§ **Work instructions**
Where "jobStalled" occurs in a line of the entries below, copy that line.

§ **Exercise materials**

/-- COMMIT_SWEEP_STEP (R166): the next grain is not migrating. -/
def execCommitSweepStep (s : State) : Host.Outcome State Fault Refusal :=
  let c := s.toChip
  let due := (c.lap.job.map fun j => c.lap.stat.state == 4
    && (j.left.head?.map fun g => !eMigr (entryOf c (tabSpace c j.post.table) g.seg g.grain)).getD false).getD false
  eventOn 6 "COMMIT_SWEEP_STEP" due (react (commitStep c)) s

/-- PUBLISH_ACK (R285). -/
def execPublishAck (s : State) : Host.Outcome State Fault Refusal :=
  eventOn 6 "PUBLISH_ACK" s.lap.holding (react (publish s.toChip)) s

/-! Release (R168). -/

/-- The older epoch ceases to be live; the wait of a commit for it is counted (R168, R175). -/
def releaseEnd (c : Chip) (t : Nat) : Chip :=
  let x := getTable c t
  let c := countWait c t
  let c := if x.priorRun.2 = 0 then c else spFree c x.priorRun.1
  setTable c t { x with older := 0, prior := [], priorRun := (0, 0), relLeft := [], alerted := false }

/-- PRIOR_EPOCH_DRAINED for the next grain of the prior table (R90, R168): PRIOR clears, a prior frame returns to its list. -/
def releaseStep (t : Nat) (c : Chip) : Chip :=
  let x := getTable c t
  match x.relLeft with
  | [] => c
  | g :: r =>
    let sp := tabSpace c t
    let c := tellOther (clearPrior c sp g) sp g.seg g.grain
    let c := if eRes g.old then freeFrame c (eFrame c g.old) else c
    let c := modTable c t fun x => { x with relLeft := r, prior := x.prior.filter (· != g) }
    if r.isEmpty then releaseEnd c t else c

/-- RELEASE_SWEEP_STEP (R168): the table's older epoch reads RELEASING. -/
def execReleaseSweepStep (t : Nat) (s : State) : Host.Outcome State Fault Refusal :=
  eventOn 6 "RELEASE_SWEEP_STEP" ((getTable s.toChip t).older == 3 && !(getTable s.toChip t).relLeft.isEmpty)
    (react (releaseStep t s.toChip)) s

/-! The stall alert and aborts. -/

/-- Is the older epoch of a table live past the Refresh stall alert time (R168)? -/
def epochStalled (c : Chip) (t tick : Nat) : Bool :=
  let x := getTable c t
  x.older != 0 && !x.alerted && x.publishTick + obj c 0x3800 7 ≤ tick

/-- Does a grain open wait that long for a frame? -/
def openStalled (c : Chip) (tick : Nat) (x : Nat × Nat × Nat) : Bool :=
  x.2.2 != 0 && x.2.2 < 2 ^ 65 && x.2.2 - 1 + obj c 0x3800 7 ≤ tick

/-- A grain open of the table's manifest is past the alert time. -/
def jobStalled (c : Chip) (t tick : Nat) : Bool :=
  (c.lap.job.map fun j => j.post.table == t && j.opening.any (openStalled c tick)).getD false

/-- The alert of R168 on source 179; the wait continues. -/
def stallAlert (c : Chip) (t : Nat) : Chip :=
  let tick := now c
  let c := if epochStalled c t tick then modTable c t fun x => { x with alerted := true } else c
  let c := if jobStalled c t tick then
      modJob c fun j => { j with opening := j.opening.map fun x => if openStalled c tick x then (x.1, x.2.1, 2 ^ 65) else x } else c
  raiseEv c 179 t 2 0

§ **Final answer**
def jobStalled (c : Chip) (t tick : Nat) : Bool :=
  let c := if jobStalled c t tick then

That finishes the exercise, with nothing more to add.